La Verbena de la Paloma

Yesterday I caught the last of three performances of Tomás Bretón’s La Verbena de la Paloma given by Toronto Operetta Theatre at the St.Lawrence Centre.  It’s a zarzuela.  What’s that you may ask.  In short it’s the native Spanish form of operetta.  Based on what I saw yesterday it has the following elements; a love story with a complication that resolves happily, spoken dialogue, musical numbers including traditional Spanish folk/dance pieces and elements of the commedia dell’arte.  These latter included an older man lusting after a much younger girl )actually a pair of them), a jealous lover who is tested by his sweetheart and a bumbling policeman.


In Verbena we kick off with a duet between two elderly gentlemen; Don Sebastián (Sean Curran) and the pharmacist Don Hilarión (Stuart Graham).  Curiously they are singing a duet about laxatives, which may be an operatic first.  Don Sebastián warns (ineffectually) his friend of the dangers of pursuing younger womern. Enter Julián Tonatiuh Abrego) and his godmother Rita (Katherine Lynn Barr).  Julián predictably complains that he is being given the run around by his girlfriend Susana.  Next we meet Susana (Margie Bernal), her sister Casta (Olivia Maldonaldo) and their aunt (Karen Bojti).  The girls plan to have fun at the fiesta and tease Julián


Along the way we get some interesting musical numbers; a seguidillas for the ensemble, a song and dance number for Don Hilarión which lacked only a high kicking chorus of chorus girls to round it out (beyond TOT’s budget I fear) and the rather lovely “Canción de la Paloma” from Casta.  Then came a flamenco number, “Soledad”, sung extremely powerfully and idiomatically by Tia Antonia along with some really excellent flamenco dance from Elena La Comadre.  The first act is pretty short, maybe 40 minutes but it flew by.


After the interval comes the second act; which is even shorter.  There’s more opportunity for the nieces to get some rather fine singing in.  There are opportunities for the bumbling policemen to break up the row between Julián and Don Hilarión before the plot resolves into Julián and Susana making up and Don Hilarión hooking up with Casta (maybe).  A big habanera concertante for the whole cast brings things to a rousing conclusion.

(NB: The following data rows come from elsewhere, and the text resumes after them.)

def arg_hold : NetTok :=
  { t2 with tok := { t2.tok with ctx := 0 } }

theorem test_wit_hold :
    wHold.net[0]? = some arg_hold ∧
  arg_hold.pred = false ∧
    arg_hold.arrived = true ∧
      48 = destCell arg_hold.tok.dest ∧
        arg_hold.pos = 48 ∧
          wHold.tokFirst 0 arg_hold = true ∧
            wHold.dueFirst 0 arg_hold = true ∧
              wHold.frozenLevel arg_hold = true ∧ (smGet [] (wHold.getCell 48).hold arg_hold.tok.ctx.toNat).length < 32 := by decide +kernel

theorem test_wit_absent :
    (CellPlane.reset.slot t2.tok.slot.toNat).kind = 0 := by decide +kernel

theorem test_wit_queue :
    AtSlot (wk (sw 4 0 0 1 0 0 0 0 3 0) t2 id) 0 t2 48 ∧
  t2.pred = false ∧
    (((wk (sw 4 0 0 1 0 0 0 0 3 0) t2 id).cp 48).slot t2.tok.slot.toNat).kind = 4 ∧
      t2.tok.field ≠ 3#2 ∧
        ((wk (sw 4 0 0 1 0 0 0 0 3 0) t2 id).cp 48).filter t2 =
            Filtered.pass [t2.tok.data] t2.tok.fmt 0 (smGet (0#32) ((wk (sw 4 0 0 1 0 0 0 0 3 0) t2 id).cp 48).lfsr 63) ∧
          (((wk (sw 4 0 0 1 0 0 0 0 3 0) t2 id).cp 48).chan (((wk (sw 4 0 0 1 0 0 0 0 3 0) t2 id).cp 48).slot t2.tok.slot.toNat).chan).length < 16 := ⟨by unfold AtSlot; decide +kernel, by decide +kernel⟩

def arg_false : Firing :=
  ⟨1, some (ent 1 0 0 7), none, some (ent 1 2 1 0)⟩

/-! SlotsThatForward -/

theorem test_wit_false :
    isTCell 48 = true ∧ sP.cellFeeds 48 = true ∧ ((sP.cp 48).slot 1).kind = 1 ∧ List.find? (fun f => !f.pred) ((sP.cp 48).ready 1) = some arg_false := by decide +kernel

theorem test_wit_steer :
    isTCell 48 = true ∧
  sS.cellFeeds 48 = true ∧
    ((sS.cp 48).slot 1).kind = 2 ∧
      earliest ((sS.cp 48).ready 1) = some fS ∧
        fS.l = some (ent 1 0 0 7#64) ∧
          (sS.modCp 48 fun p => p.consume (List.map (fun x => x.seq) fS.inputs)).forward 48
              (sS.entry 48 (if fS.pred = true then ((sS.cp 48).slot 1).tdest else ((sS.cp 48).slot 1).fdest)) (ent 1 0 0 7#64).tok.tag
              (ent 1 0 0 7#64).tok.fmt (ent 1 0 0 7#64).tok.aux [(ent 1 0 0 7#64).tok.data] =
            some uS := by decide +kernel

theorem test_wit_merge :
    isTCell 48 = true ∧
  sM.cellFeeds 48 = true ∧
    ((sM.cp 48).slot 1).kind = 3 ∧
      earliestPair
            (List.filterMap
              (fun q =>
                Option.map (fun e => (q, e)) (firstWith ((sM.cp 48).waitingAt 1 (if bitOf (BitVec.toNat q.tok.data) 0 = true then 0 else 1)) q.tok))
              ((sM.cp 48).waitingAt 1 2)) =
          some (ent 1 2 2 1#64, ent 1 0 0 7#64) ∧
        (sM.modCp 48 fun p => p.consume [(ent 1 2 2 1#64).seq, (ent 1 0 0 7#64).seq]).forward 48 (sM.entry 48 ((sM.cp 48).slot 1).tdest)
            (ent 1 0 0 7#64).tok.tag (ent 1 0 0 7#64).tok.fmt (ent 1 0 0 7#64).tok.aux [(ent 1 0 0 7#64).tok.data] =
          some uM := by decide +kernel

theorem test_wit_convert :
    AtSlot sC 0 t2 48 ∧
  t2.pred = false ∧
    ((sC.cp 48).slot t2.tok.slot.toNat).kind = 5 ∧
      t2.tok.field ≠ 3#2 ∧
        (sC.cp 48).filter t2 = Filtered.pass [85#64] t2.tok.fmt 0 0#32 ∧
          t2.tok.fmt ≠ 7#3 ∧
            ((sC.cp 48).slot t2.tok.slot.toNat).cfmt ≠ 7 ∧
              ((sC.owner? (cellTile 48)).isSome = true → sC.cellFeeds 48 = true) ∧
                ((sC.dropTok 0).tokConverted 48 (convTok ((sC.cp 48).slot t2.tok.slot.toNat) t2.tok.fmt.toNat 85#64 0#32).2.1
                        (convTok ((sC.cp 48).slot t2.tok.slot.toNat) t2.tok.fmt.toNat 85#64 0#32).2.2).forward
                    48 (sC.entry 48 ((sC.cp 48).slot t2.tok.slot.toNat).tdest) t2.tok.tag (BitVec.ofNat 3 ((sC.cp 48).slot t2.tok.slot.toNat).cfmt)
                    t2.tok.aux (convTok ((sC.cp 48).slot t2.tok.slot.toNat) t2.tok.fmt.toNat 85#64 0#32).1 =
                  some uC2 := ⟨by unfold AtSlot; decide +kernel, by decide +kernel⟩

theorem test_wit_absorb :
    isTCell 48 = true ∧
  (wst (sw 1 0 0 1 0 5 0 0 0 0) [ent 1 3 0 2#64]).cellGoes 48 = true ∧
    ((((wst (sw 1 0 0 1 0 5 0 0 0 0) [ent 1 3 0 2#64]).cp 48).slot 1).kind = 1 ∨
        (((wst (sw 1 0 0 1 0 5 0 0 0 0) [ent 1 3 0 2#64]).cp 48).slot 1).kind = 4) ∧
      List.find? (fun e => e.tok.slot.toNat == 1 && e.tok.field == 3#2 && ((wst (sw 1 0 0 1 0 5 0 0 0 0) [ent 1 3 0 2#64]).cp 48).turn 1 e)
          ((wst (sw 1 0 0 1 0 5 0 0 0 0) [ent 1 3 0 2#64]).cp 48).store =
        some (ent 1 3 0 2#64) := by decide +kernel

theorem test_wit_turn :
    isTCell 48 = true ∧
  (wst (sw 3 3 0 1 1 0 0 0 0 0) [ent 1 3 0 2#64]).cellFeeds 48 = true ∧
    ((((wst (sw 3 3 0 1 1 0 0 0 0 0) [ent 1 3 0 2#64]).cp 48).slot 1).kind = 3 ∨
        (((wst (sw 3 3 0 1 1 0 0 0 0 0) [ent 1 3 0 2#64]).cp 48).slot 1).kind = 5) ∧
      List.find? (fun e => e.tok.slot.toNat == 1 && e.tok.field == 3#2 && ((wst (sw 3 3 0 1 1 0 0 0 0 0) [ent 1 3 0 2#64]).cp 48).turn 1 e)
            ((wst (sw 3 3 0 1 1 0 0 0 0 0) [ent 1 3 0 2#64]).cp 48).store =
          some (ent 1 3 0 2#64) ∧
        ((wst (sw 3 3 0 1 1 0 0 0 0 0) [ent 1 3 0 2#64]).entry 48 (((wst (sw 3 3 0 1 1 0 0 0 0 0) [ent 1 3 0 2#64]).cp 48).slot 1).tdest).valid =
            true ∧
          ((wst (sw 3 3 0 1 1 0 0 0 0 0) [ent 1 3 0 2#64]).entry 48 (((wst (sw 3 3 0 1 1 0 0 0 0 0) [ent 1 3 0 2#64]).cp 48).slot 1).tdest).net ≠ 1 ∧
            ((wst (sw 3 3 0 1 1 0 0 0 0 0) [ent 1 3 0 2#64]).modCp 48 fun p => p.consume [(ent 1 3 0 2#64).seq]).placesFor
                  [(wst (sw 3 3 0 1 1 0 0 0 0 0) [ent 1 3 0 2#64]).throughEntry 48
                      ((wst (sw 3 3 0 1 1 0 0 0 0 0) [ent 1 3 0 2#64]).entry 48
                        (((wst (sw 3 3 0 1 1 0 0 0 0 0) [ent 1 3 0 2#64]).cp 48).slot 1).tdest)
                      (ent 1 3 0 2#64).tok.tag (ent 1 3 0 2#64).tok.fmt (ent 1 3 0 2#64).tok.aux true [(ent 1 3 0 2#64).tok.data]] =
                true ∧
              ((wst (sw 3 3 0 1 1 0 0 0 0 0) [ent 1 3 0 2#64]).modCp 48 fun p => p.consume [(ent 1 3 0 2#64).seq]).tokRoom
                  [(wst (sw 3 3 0 1 1 0 0 0 0 0) [ent 1 3 0 2#64]).throughEntry 48
                      ((wst (sw 3 3 0 1 1 0 0 0 0 0) [ent 1 3 0 2#64]).entry 48
                        (((wst (sw 3 3 0 1 1 0 0 0 0 0) [ent 1 3 0 2#64]).cp 48).slot 1).tdest)
                      (ent 1 3 0 2#64).tok.tag (ent 1 3 0 2#64).tok.fmt (ent 1 3 0 2#64).tok.aux true [(ent 1 3 0 2#64).tok.data]] =
                true := by decide +kernel

/-- The pair that was complete first is the earliest. -/
theorem test_wit_earliest (e d : MEnt) (h : e.ord < d.ord) : earliestPair [(d, d), (e, e)] = some (e, e) := by
  have h' : ¬ d.ord < e.ord := by omega
  simp [earliestPair, h]

end Tokens

namespace Commits

def tk (c : Nat) (slot field : Nat) (d : Word) (fmt : BitVec 3) : Token := Token.seal (mkTok (destCode c) slot field ⟨1, 2, 0⟩ fmt 0 d)
def nt (c : Nat) (slot field : Nat) (d : Word) (fmt : BitVec 3) : NetTok := ⟨tk c slot field d fmt, [], c, c, 1, false, none, true, 0⟩
/-- Cell 48 of tile 6 with a slot word and a token at it. -/
def wk (w : BitVec 128) (t : NetTok) (f : CellPlane → CellPlane) : State :=
  { w0 with launches := [(1, { uP .active with run := true, region := [6] })], tiles := [(6, { Tile.reset with owner := some 1 })],
            cells := [(48, { Cell.reset with planes := [(0, f { CellPlane.reset with slots := [(1, w)], dests := [(0, 0x90000000 + BitVec.ofNat 64 (2 ^ 18 + 48))] })] })], net := [t] }
/-- A slot word. -/
def sw (kind arity sticky lmask rmask entry tdest fdest chan cfmt : Nat) : BitVec 128 :=
  BitVec.ofNat 128 (kind + arity * 2 ^ 3 + sticky * 2 ^ 5 + lmask * 2 ^ 32 + rmask * 2 ^ 40 + entry * 2 ^ 48 + tdest * 2 ^ 60 + fdest * 2 ^ 66 + chan * 2 ^ 72 + cfmt * 2 ^ 76)
def t2 : NetTok := nt 48 1 0 0x55 0
def ent (slot field seq : Nat) (d : Word) : MEnt := ⟨tk 48 slot field d 0, [], false, seq, seq, false⟩
def wst (w : BitVec 128) (es : List MEnt) : State := { wk w t2 (fun p => { p with store := es }) with net := [] }
def sS : State := wst (sw 2 2 0 1 0 0 0 1 0 0) [ent 1 0 0 7, ent 1 2 1 1]
def sF : State := wst (sw 1 0 0 1 0 5 0 0 0 0) [ent 1 0 0 7]
def emi (op : BitVec 3) (g : Option (BitVec 8 × BitVec 10 × BitVec 3)) : Emission := ⟨0, false, op, 0, 0, [9], none, 0, g⟩
def bl (b : Block) : State := let s := sF; s.modCell 48 fun c => { c with block := some b }
def b1 : Block := { Block.blank with slot := 1, pc := 5, ctx := 1, iter := 2, lvl := 0, exiting := some 0, emits := [emi 3 none], inputs := [0] }
def gt (r : TagRes) : Tag × List TagEnt × List (BitVec 8) := match r with | .ok a b c => (a, b, c) | _ => (⟨0, 0, 0⟩, [], [])
def b2 : Block := { b1 with emits := [emi 1 (some (1, 2, 0))], lstores := [⟨0x40, 0x99⟩], gstores := [{ va := 0, flat := gddrBase, ty := 0, home := 0, n := 4, data := 5, owner := 1, run := 0, sent := false }], lclkAdv := 3 }
def uF : State := (sS.forward 48 (sS.entry 48 0) ⟨1, 2, 0⟩ 0 0 [7]).getD w0
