-- ==== Sys2Proof/Machine/CodeTable.lean ====
section
/-! DEFINITION. GEN, the code-table generator (42_code_table_generator.md). -/

namespace Sys2Proof.Machine

/-- `walk(n, path)`: every leaf's path into the table, left before right, a later visit of a symbol overwriting an earlier
one (R151, R153). -/
def walk : Tree → Bits → Vector (Option Bits) 257 → Vector (Option Bits) 257
  | .leaf s _, path, ct => ctSet s path ct
  | .node _ l r, path, ct => walk r (path ++ [true]) (walk l (path ++ [false]) ct)

/-- The table GEN makes of a tree; a root that is a leaf gets the one-bit code `0` (R151, R152). -/
def codesOf : Tree → Vector (Option Bits) 257
  | .leaf s _ => ctSet s [false] ctEmpty
  | .node _ l r => walk r [true] (walk l [false] ctEmpty)

/-- GEN (R151). -/
def genRule (s : State) : Progress :=
  match s.tree with
  | none => .raised (refuseCommand s)
  | some t => .done { s with ct := codesOf t, ctV := true }

/-- GEN, 0x03 (R151). -/
def execGen (s : State) : Outcome := runCommand .gen genRule s

end Sys2Proof.Machine
end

The whole thing is presented in typical TOT/Silva-Marin style; props and blocking but no scenery, concert dress more or less.  Oddly the ten piece orchestra, ably led by Kate Carver from the piano, was placed to one side of the stage rather than in what passes for a pit in the Jane Mallett Theatre.  It didn’t matter, the balance was fine.


So, short and sweet.  We were out of the theatre in 90 minutes including the usual intros and an intermission but along the way we got to see a very interesting piece with some well sung set pieces and, luxury indeed, some first rate dance.


TOT did take the opportunity to unveil their 2023/24 season.  There are three shows

  • G & S’ The Pirates of Penzance in the fall
  • Lehar’s The Merry Widow for the holiday season
  • Guerrero’s El Huesped del Sevillano (The Guest at the Inn), which apparently features Miguel de Cervantes, in the spring.

Mr. Silva-Marin requests that you bring your three hundred closest friends to each show.  Getting back to pre-plague audience levels is proving challenging (and not just for TOT of course).